### WORK INSTRUCTIONS:
Print the line where "Sys2Proof.Machine.execCfgExit level s" occurs and every line that follows it in the data below, ending with the last line, precisely as written.

########################################

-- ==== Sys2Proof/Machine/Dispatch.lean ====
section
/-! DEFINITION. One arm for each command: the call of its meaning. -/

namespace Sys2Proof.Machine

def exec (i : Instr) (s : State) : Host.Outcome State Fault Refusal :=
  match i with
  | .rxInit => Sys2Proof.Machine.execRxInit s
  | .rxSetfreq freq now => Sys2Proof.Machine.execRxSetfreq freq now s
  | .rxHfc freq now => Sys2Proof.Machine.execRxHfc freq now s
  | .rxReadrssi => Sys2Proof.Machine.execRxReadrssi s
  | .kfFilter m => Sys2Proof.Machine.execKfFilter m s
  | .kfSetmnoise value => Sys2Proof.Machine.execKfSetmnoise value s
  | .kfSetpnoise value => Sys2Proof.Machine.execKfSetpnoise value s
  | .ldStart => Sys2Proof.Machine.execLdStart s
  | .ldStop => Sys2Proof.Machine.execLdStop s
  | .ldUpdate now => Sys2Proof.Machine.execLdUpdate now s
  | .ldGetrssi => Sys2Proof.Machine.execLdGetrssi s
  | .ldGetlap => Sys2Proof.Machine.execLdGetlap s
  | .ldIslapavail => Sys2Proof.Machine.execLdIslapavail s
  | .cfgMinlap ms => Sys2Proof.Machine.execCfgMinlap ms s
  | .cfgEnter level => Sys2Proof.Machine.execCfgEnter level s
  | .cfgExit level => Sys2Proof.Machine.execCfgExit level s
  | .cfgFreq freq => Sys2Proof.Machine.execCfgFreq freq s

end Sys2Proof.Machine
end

########################################

### EXPECTED OUTPUT:
  | .cfgExit level => Sys2Proof.Machine.execCfgExit level s
  | .cfgFreq freq => Sys2Proof.Machine.execCfgFreq freq s

end Sys2Proof.Machine
end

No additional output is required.